═════ Exercise materials ═════

-- ==== Sys2Proof/Machine/Curve.lean ====
section
/-! DEFINITION. The twisted Edwards curve (spec/00_scope.md R21; spec/42_point.md R134) and the
constraints on the configuration record (spec/00_scope.md R12). -/

namespace Sys2Proof

/-- An affine point, its coordinates in normal form (R21). -/
structure Point where
  x : Nat
  y : Nat
  deriving DecidableEq, Repr

/-- `O = (0, 1)`, the identity (R21). -/
def Point.zero : Point := ⟨0, 1⟩

/-- Membership in `E` (R21): both coordinates below `p`, and `x^2 + y^2` is `1 + D x^2 y^2`
modulo `p` (R142). -/
def Cfg.onCurve (c : Cfg) (pt : Point) : Bool :=
  decide (pt.x < c.p) && decide (pt.y < c.p) &&
    (pt.x * pt.x + pt.y * pt.y) % c.p == (1 + c.d * (pt.x * pt.x) * (pt.y * pt.y)) % c.p

/-- The group law (R134), every operation modulo `p`. -/
def Cfg.add (c : Cfg) (P Q : Point) : Point :=
  let t := c.d * P.x * Q.x * P.y * Q.y % c.p
  { x := (P.x * Q.y + P.y * Q.x) * c.inv (1 + t) % c.p
    y := subMod c.p (P.y * Q.y % c.p) (P.x * Q.x) * c.inv (subMod c.p 1 t) % c.p }

/-- `-(x, y) = (-x mod p, y)` (R134, C7). -/
def Cfg.neg (c : Cfg) (P : Point) : Point := ⟨(c.p - P.x) % c.p, P.y⟩

/-- The k-fold sum of `P` with itself, `0*P = O`: the definition of `k*P` (R21). -/
def Cfg.sum (c : Cfg) : Nat → Point → Point
  | 0, _ => .zero
  | k + 1, P => c.add (c.sum k P) P

/-- A double-and-add ladder over the bits of `k`, high bit first, for `k < 2 ^ fuel` (R140). -/
def Cfg.mulAux (c : Cfg) (P : Point) : (fuel k : Nat) → Point
  | 0, _ => .zero
  | fuel + 1, k =>
    let h := c.mulAux P fuel (k / 2)
    if k % 2 = 1 then c.add (c.add h h) P else c.add h h

/-- `k*P` by double-and-add (R139, R140). `E` with `+` is a group (R134), so it is the k-fold sum.
Log 16. -/
def Cfg.mul (c : Cfg) (k : Nat) (P : Point) : Point := c.mulAux P (Nat.log2 k + 1) k

/-- `#E`, the number of points of the curve (R12 (f)). -/
def Cfg.card (c : Cfg) : Nat :=
  ((List.range c.p).map fun x => (List.range c.p).countP fun y => c.onCurve ⟨x, y⟩).sum

/-- The constraints (a) to (i) that `CFG` must satisfy (R12). -/
structure Cfg.Valid (c : Cfg) : Prop where
  /-- (a) -/
  prime : Nat.Prime c.p
  /-- (a) -/
  big : 3 < c.p
  /-- (a) -/
  fits : c.p < (2 ^ 64) ^ 8
  /-- (b) -/
  r2 : c.r2 = radix ^ 2 % c.p
  /-- (c): `MCONST = (-p^-1) mod 2^60` -/
  mconstDigit : c.mconst < 2 ^ 60
  /-- (c): `MCONST = (-p^-1) mod 2^60` -/
  mconst : (c.p * c.mconst + 1) % 2 ^ 60 = 0
  /-- (d) -/
  a : c.a = 1
  /-- (e) -/
  dReduced : c.d < c.p
  /-- (e) -/
  dNonSquare : ∀ y, y < c.p → y * y % c.p ≠ c.d
  /-- (f); `COF` divides `#E` by (g) -/
  cof : c.cof = 4
  /-- (g) -/
  qPrime : Nat.Prime c.q
  /-- (g) -/
  order : c.q * c.cof = c.card
  /-- (h) -/
  gOnCurve : c.onCurve ⟨c.gx, c.gy⟩ = true
  /-- (h): `G` has order `Q`, a prime -/
  gOrder : c.sum c.q ⟨c.gx, c.gy⟩ = .zero ∧ (⟨c.gx, c.gy⟩ : Point) ≠ .zero
  /-- (i) -/
  mod4 : c.p % 4 = 3

end Sys2Proof
end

═════

Work order. Starting with the first line of the listing, output each line exactly until you have included the one containing "(pt.x * pt.x +".

Task response.
-- ==== Sys2Proof/Machine/Curve.lean ====
section
/-! DEFINITION. The twisted Edwards curve (spec/00_scope.md R21; spec/42_point.md R134) and the
constraints on the configuration record (spec/00_scope.md R12). -/

namespace Sys2Proof

/-- An affine point, its coordinates in normal form (R21). -/
structure Point where
  x : Nat
  y : Nat
  deriving DecidableEq, Repr

/-- `O = (0, 1)`, the identity (R21). -/
def Point.zero : Point := ⟨0, 1⟩

/-- Membership in `E` (R21): both coordinates below `p`, and `x^2 + y^2` is `1 + D x^2 y^2`
modulo `p` (R142). -/
def Cfg.onCurve (c : Cfg) (pt : Point) : Bool :=
  decide (pt.x < c.p) && decide (pt.y < c.p) &&
    (pt.x * pt.x + pt.y * pt.y) % c.p == (1 + c.d * (pt.x * pt.x) * (pt.y * pt.y)) % c.p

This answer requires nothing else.